William Knapman built and ran Lord Exmouth Hotel, LeFevre Peninsula (later Exeter) 1859–1862

William Knapman leased then owned White Horse Cellars, Port Adelaide 1860–1876. It was later named Black Diamond Hotel by Duncan Reid, previously captain of one of Henry Simpson's Black Diamond ships.

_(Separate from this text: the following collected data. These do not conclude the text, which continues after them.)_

-- ==== Sys2Proof/Machine/Access.lean ====
section
/-! DEFINITION. WR, RD and the two pseudo-commands (40_register_access.md R120 to R124). -/

namespace Sys2Proof.Machine

/-- What a write to CMD runs: the command its data decode to, and for an illegal word `complete(INVALID_ARGUMENT)` and
nothing else (30_encoding.md R96, R97). The decoder answers none of the last four constructors
(`Sys2Proof.Laws.decode_ok_isCommand`). -/
def runCommand (v : DWord) (s : State) : Host.Outcome State Fault Refusal :=
  match decode v with
  | .ok (.bqInit iv dv) => execBqInit iv dv s
  | .ok (.bqReinit iv dv) => execBqReinit iv dv s
  | .ok (.bqProcess iv) => execBqProcess iv s
  | .ok (.lpfInit iv dv) => execLpfInit iv dv s
  | .ok (.lpfReinit iv dv) => execLpfReinit iv dv s
  | .ok (.lpfProcess iv) => execLpfProcess iv s
  | .error _ => .next (raiseInvalid s)
  | .ok (.wr _ _) | .ok (.rd _) | .ok (.bqConfigure _ _ _ _ _ _ _ _) | .ok (.lpfConfigure _ _ _ _) =>
    .next (raiseInvalid s)

/-- The meaning of `WR off, v` (40_register_access.md R120). An access at any other offset "cannot be issued"
(log 10). -/
def execWr (off : Offset) (v : DWord) (s : State) : Host.Outcome State Fault Refusal :=
  if off.issuable then
    if off = 0x000#16 then runCommand v s else .next (writeOffset off v s)
  else .refused (.accessCannotBeIssued off)

/-- The meaning of `RD off` (40_register_access.md R122): the value goes to the host, and no register changes. -/
def execRd (off : Offset) (s : State) : Host.Outcome State Fault Refusal :=
  if off.issuable then .next (returnData (readOffset off s) s) else .refused (.accessCannotBeIssued off)

/-- The meaning of `BQ_CONFIGURE` (40_register_access.md R123). -/
def execBqConfigure (fmt ch : DWord) (a0 a1 a2 b0 b1 b2 : F64) (s : State) : Host.Outcome State Fault Refusal :=
  .next { s with
    cd := { fmt := fmt.setWidth 32, ch := ch.setWidth 32, a0 := a0, a1 := a1, a2 := a2, b0 := b0, b1 := b1, b2 := b2 } }

/-- The meaning of `LPF_CONFIGURE` (40_register_access.md R124). -/
def execLpfConfigure (fmt ch fs fc : DWord) (s : State) : Host.Outcome State Fault Refusal :=
  .next { s with
    ld := { fmt := fmt.setWidth 32, ch := ch.setWidth 32, fs := fs.setWidth 32, fc := fc.setWidth 32 } }

end Sys2Proof.Machine
end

William Knapman built then ran Port Pirie Hotel 1876–1893

A. E. A. Knapman Port Pirie Hotel 1893–1902

Maria Knapman ran Pilot Boat Hotel (later West Suburban Hotel) in Port Pirie 1880–1886

J. G. W. "George" Knapman ran Howe's Hotel, Port Pirie 1885–1892

J. G. W. "George" Knapman was licensee of Railway Hotel, Solomontown, Port Pirie 1893–1899

J. G. W. "George" Knapman was licensee of Franklin Harbor Hotel, Port Lincoln 1900–1901

Benjamin Wills was briefly licensee of Crystal Brook Hotel 1875

W. H. Knapman ran Crystal Brook Hotel 1875–1878

The company Knapman and Son continued to own and operate South Australian hotels until 1973, when it was taken over by the Lion Brewing and Malting Co.